(Stored data)
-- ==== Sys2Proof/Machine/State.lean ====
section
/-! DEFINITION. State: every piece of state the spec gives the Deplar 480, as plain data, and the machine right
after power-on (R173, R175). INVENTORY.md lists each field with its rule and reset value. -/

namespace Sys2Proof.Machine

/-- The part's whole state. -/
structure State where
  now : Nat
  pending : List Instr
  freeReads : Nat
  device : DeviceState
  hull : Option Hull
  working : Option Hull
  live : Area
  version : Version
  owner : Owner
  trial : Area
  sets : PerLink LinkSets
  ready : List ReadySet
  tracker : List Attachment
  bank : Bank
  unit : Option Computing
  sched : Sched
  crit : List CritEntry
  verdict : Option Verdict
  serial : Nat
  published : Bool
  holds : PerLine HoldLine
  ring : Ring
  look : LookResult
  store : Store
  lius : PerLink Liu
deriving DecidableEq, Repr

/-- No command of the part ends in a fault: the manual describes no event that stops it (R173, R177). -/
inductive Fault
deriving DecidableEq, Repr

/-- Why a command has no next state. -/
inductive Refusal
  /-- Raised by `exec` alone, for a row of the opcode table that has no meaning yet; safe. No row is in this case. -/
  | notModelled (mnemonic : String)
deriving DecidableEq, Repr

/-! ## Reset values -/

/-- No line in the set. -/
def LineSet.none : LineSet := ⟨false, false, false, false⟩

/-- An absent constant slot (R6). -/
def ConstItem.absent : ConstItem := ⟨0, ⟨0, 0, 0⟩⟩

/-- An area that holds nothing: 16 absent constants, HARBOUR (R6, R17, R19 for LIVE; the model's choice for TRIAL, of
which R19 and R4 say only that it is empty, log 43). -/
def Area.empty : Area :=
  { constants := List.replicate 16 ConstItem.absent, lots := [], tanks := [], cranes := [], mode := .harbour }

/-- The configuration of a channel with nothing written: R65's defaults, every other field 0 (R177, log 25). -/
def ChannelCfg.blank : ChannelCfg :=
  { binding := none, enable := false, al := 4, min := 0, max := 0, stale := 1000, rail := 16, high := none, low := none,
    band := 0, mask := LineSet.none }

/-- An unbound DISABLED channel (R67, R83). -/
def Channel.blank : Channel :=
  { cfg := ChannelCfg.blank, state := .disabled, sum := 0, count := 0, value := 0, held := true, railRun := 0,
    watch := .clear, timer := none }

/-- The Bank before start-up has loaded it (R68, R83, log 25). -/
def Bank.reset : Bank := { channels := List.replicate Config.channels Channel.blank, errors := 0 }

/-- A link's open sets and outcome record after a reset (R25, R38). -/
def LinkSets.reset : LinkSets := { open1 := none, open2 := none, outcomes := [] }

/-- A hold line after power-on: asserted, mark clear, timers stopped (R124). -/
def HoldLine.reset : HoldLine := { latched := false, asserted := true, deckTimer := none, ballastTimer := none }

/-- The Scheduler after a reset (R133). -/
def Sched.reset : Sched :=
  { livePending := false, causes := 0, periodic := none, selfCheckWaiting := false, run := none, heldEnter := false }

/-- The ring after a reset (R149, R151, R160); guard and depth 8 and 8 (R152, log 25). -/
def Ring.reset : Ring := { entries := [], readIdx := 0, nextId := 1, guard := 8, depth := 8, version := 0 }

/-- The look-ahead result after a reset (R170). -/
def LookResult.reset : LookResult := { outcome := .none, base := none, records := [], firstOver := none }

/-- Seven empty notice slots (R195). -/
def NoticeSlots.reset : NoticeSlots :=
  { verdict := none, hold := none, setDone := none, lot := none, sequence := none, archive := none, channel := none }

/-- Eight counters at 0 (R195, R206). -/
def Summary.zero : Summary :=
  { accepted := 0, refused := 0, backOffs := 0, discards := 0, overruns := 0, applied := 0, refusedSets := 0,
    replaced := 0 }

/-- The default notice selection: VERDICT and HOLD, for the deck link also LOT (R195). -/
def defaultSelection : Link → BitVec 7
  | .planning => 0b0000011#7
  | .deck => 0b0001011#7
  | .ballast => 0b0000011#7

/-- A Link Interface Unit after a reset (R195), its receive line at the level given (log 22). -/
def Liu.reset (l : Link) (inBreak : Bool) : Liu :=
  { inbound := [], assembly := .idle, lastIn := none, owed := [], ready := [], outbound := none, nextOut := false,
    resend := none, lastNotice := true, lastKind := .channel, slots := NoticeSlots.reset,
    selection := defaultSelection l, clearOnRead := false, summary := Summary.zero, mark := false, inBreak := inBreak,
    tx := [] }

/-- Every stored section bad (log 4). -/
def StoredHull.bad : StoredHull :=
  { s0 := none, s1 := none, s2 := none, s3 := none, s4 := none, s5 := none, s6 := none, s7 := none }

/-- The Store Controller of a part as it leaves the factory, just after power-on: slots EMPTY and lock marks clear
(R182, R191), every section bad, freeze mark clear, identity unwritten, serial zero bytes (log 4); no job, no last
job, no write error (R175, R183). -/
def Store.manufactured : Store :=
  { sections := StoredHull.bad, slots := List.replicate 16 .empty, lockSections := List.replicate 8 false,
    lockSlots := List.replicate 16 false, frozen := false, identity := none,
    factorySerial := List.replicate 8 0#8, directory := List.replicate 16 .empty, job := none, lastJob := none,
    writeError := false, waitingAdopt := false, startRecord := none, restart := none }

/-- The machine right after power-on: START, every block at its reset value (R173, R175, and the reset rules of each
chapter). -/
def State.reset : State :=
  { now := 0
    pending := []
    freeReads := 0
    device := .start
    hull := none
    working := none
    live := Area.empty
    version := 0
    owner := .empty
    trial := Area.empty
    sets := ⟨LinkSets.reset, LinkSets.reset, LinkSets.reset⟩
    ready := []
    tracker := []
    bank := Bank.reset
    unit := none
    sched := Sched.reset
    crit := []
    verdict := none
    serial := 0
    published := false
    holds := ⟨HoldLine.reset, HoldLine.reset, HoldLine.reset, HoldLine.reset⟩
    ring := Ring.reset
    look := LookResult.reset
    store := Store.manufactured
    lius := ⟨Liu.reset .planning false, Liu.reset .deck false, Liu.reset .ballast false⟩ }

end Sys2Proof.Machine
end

---

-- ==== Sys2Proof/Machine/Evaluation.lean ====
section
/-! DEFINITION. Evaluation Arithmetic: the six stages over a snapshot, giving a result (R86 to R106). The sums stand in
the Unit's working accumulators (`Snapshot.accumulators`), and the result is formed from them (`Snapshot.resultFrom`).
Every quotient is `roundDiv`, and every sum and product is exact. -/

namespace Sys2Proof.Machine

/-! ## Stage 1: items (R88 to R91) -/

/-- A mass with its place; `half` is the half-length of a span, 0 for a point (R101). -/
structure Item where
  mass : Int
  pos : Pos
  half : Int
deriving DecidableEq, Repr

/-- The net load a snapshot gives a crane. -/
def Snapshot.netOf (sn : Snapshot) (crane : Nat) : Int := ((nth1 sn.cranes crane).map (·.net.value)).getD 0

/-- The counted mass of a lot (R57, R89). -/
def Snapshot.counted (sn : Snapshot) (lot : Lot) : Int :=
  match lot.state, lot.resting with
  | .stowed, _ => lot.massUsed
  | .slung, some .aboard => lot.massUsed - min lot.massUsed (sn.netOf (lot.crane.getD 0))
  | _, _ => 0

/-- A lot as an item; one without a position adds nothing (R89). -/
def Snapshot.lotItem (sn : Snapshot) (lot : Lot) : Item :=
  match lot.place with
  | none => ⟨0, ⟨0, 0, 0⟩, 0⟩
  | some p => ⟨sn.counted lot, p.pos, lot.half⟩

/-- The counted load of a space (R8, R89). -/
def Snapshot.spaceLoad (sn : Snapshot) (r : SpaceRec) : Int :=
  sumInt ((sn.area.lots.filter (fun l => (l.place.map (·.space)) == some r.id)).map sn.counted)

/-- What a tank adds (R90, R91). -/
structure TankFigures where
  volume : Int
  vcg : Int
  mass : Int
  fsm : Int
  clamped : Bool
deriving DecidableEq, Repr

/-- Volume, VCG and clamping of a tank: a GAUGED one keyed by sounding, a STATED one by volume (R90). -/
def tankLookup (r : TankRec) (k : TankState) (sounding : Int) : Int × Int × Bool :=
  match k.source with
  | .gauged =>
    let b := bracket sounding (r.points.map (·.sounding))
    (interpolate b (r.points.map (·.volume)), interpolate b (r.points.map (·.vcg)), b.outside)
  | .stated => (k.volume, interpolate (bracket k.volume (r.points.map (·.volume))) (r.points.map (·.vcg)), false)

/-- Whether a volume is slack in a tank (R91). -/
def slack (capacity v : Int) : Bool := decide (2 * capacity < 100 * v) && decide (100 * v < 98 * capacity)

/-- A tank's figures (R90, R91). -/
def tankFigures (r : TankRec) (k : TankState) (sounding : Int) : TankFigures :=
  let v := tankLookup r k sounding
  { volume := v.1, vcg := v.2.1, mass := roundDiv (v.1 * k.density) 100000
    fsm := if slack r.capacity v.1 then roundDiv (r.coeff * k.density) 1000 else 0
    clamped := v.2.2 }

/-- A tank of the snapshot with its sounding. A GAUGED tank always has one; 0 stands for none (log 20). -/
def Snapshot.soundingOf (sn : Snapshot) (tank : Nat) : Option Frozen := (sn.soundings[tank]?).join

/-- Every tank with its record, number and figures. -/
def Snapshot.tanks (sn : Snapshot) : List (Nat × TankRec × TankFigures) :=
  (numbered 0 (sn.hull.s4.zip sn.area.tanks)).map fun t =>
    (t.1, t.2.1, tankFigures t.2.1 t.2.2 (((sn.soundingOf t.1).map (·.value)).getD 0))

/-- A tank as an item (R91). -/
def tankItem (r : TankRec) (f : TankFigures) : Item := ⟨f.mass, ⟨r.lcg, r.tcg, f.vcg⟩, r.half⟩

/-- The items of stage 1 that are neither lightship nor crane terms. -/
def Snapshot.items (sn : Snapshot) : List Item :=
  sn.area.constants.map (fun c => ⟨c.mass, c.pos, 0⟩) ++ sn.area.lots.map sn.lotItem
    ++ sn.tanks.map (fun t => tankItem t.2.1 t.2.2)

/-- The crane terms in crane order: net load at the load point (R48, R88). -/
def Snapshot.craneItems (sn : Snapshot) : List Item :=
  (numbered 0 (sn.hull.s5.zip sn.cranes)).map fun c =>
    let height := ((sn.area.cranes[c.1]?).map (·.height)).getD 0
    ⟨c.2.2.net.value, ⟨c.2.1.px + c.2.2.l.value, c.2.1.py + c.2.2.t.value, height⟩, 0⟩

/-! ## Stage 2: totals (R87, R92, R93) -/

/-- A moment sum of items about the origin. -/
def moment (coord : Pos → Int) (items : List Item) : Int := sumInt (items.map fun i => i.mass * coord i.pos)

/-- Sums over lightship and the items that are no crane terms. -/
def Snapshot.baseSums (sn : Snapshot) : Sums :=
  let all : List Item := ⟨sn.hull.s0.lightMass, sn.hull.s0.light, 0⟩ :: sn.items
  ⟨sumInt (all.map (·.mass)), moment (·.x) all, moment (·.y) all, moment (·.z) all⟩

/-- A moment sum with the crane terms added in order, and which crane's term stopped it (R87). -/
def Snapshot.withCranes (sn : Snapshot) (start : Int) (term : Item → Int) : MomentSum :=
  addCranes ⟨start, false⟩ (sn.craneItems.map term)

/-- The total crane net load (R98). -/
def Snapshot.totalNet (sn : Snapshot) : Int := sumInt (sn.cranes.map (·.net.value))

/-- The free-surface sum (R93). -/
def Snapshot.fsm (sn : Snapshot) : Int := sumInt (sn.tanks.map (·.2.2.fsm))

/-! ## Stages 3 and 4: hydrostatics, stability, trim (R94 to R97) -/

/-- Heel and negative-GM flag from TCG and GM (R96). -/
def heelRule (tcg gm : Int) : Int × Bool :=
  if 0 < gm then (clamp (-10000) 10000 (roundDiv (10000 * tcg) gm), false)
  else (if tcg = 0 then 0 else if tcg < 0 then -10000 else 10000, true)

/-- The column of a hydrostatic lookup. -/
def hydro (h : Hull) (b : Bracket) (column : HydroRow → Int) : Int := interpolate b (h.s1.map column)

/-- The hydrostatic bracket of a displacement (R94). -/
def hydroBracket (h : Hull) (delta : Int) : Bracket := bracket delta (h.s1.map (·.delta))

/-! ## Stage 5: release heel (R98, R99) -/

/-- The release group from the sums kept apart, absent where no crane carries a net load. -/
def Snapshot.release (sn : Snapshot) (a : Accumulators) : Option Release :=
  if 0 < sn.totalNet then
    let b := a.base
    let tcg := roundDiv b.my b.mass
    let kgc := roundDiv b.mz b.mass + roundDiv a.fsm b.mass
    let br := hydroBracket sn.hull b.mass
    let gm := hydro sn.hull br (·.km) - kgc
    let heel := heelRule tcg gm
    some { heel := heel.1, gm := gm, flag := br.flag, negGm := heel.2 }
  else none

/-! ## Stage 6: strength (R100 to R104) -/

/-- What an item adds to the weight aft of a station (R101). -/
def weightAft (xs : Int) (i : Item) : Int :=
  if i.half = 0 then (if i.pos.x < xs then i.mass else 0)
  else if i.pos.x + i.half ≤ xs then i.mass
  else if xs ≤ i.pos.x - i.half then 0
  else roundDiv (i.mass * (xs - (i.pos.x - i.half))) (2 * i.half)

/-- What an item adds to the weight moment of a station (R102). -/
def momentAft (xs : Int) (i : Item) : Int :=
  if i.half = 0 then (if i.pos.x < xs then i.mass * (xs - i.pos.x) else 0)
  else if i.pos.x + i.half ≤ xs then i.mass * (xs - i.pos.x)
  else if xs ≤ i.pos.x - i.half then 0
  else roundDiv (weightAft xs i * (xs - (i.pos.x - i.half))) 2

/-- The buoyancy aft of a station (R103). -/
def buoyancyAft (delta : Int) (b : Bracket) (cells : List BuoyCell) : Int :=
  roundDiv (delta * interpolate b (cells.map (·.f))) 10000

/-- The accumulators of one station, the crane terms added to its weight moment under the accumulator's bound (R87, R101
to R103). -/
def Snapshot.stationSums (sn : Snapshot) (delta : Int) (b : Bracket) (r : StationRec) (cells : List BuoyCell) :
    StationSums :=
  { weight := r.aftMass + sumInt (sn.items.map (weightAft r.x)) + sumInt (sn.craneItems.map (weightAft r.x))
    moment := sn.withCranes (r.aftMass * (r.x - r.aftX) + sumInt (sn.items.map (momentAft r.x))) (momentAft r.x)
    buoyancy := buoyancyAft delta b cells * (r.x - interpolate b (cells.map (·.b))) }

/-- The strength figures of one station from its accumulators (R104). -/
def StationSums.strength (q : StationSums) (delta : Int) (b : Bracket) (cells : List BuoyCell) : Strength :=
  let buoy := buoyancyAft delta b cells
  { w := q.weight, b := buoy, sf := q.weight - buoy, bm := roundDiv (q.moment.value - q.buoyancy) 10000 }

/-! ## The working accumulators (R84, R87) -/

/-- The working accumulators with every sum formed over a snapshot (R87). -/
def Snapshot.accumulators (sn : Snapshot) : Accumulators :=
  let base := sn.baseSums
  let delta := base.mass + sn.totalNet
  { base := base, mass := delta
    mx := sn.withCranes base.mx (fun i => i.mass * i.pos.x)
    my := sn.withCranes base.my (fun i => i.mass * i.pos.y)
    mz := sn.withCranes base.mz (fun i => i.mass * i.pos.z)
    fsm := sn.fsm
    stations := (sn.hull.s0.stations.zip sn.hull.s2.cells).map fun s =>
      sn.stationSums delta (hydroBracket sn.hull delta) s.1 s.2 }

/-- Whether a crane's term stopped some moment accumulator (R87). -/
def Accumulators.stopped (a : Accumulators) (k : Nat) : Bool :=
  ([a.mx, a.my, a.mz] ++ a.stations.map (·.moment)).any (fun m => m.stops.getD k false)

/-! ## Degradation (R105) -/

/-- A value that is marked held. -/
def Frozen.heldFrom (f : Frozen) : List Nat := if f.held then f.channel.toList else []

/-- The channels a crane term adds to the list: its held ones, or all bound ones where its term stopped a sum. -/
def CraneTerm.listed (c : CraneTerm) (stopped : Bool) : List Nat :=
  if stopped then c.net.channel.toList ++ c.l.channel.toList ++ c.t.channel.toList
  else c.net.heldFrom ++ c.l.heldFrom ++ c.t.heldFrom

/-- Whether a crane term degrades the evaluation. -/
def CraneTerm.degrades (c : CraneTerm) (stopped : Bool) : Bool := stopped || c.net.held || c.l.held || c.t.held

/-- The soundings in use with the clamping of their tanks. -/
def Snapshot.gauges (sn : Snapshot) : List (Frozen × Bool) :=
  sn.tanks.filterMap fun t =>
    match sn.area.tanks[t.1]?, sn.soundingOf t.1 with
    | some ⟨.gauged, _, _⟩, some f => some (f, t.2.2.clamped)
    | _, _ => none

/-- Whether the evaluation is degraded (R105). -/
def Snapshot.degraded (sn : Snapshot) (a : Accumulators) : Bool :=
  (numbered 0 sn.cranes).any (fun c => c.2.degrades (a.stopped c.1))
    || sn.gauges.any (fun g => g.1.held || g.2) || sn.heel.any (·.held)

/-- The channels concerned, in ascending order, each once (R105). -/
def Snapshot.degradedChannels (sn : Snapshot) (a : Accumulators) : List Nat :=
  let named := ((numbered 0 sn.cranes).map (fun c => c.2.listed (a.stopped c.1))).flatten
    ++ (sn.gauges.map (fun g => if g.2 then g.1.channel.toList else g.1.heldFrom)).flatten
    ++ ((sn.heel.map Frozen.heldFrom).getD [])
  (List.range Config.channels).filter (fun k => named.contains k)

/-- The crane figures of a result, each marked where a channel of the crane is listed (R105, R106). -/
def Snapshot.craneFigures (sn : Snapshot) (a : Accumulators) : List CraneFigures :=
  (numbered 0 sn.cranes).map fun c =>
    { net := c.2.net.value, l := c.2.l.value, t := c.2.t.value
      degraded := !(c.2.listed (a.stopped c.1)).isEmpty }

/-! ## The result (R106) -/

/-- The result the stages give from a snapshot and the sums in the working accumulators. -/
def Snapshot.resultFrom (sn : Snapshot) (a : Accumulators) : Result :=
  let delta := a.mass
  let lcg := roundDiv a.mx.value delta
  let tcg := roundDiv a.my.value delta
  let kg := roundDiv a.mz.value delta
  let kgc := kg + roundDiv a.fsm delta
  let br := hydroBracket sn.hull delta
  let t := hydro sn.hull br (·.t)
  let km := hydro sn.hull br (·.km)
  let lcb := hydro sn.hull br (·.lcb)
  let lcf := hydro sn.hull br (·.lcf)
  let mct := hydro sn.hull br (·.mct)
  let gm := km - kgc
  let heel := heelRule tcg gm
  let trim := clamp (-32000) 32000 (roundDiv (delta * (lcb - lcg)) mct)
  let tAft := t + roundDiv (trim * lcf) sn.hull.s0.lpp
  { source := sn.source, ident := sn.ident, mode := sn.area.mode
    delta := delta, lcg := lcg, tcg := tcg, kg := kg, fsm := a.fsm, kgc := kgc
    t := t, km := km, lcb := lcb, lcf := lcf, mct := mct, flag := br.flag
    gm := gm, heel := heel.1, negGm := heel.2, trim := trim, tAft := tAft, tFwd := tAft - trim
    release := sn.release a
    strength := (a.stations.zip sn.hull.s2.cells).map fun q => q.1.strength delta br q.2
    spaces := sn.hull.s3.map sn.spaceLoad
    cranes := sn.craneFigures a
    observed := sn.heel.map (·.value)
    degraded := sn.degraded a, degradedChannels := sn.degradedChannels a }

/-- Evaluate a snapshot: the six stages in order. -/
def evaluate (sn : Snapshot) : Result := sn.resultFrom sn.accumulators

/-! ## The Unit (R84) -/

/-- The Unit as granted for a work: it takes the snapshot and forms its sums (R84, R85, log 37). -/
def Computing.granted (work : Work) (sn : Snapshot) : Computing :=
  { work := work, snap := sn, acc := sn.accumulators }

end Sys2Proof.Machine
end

* [EXERCISE DETAILS]: Only those lines of the entries above that run from the line containing "-- ==== Sys2Proof/Machine/State.lean" to the line containing "after power-on (R173, R175).", both included, should be transcribed exactly.

* [TASK ANSWER]:
-- ==== Sys2Proof/Machine/State.lean ====
section
/-! DEFINITION. State: every piece of state the spec gives the Deplar 480, as plain data, and the machine right
after power-on (R173, R175). INVENTORY.md lists each field with its rule and reset value. -/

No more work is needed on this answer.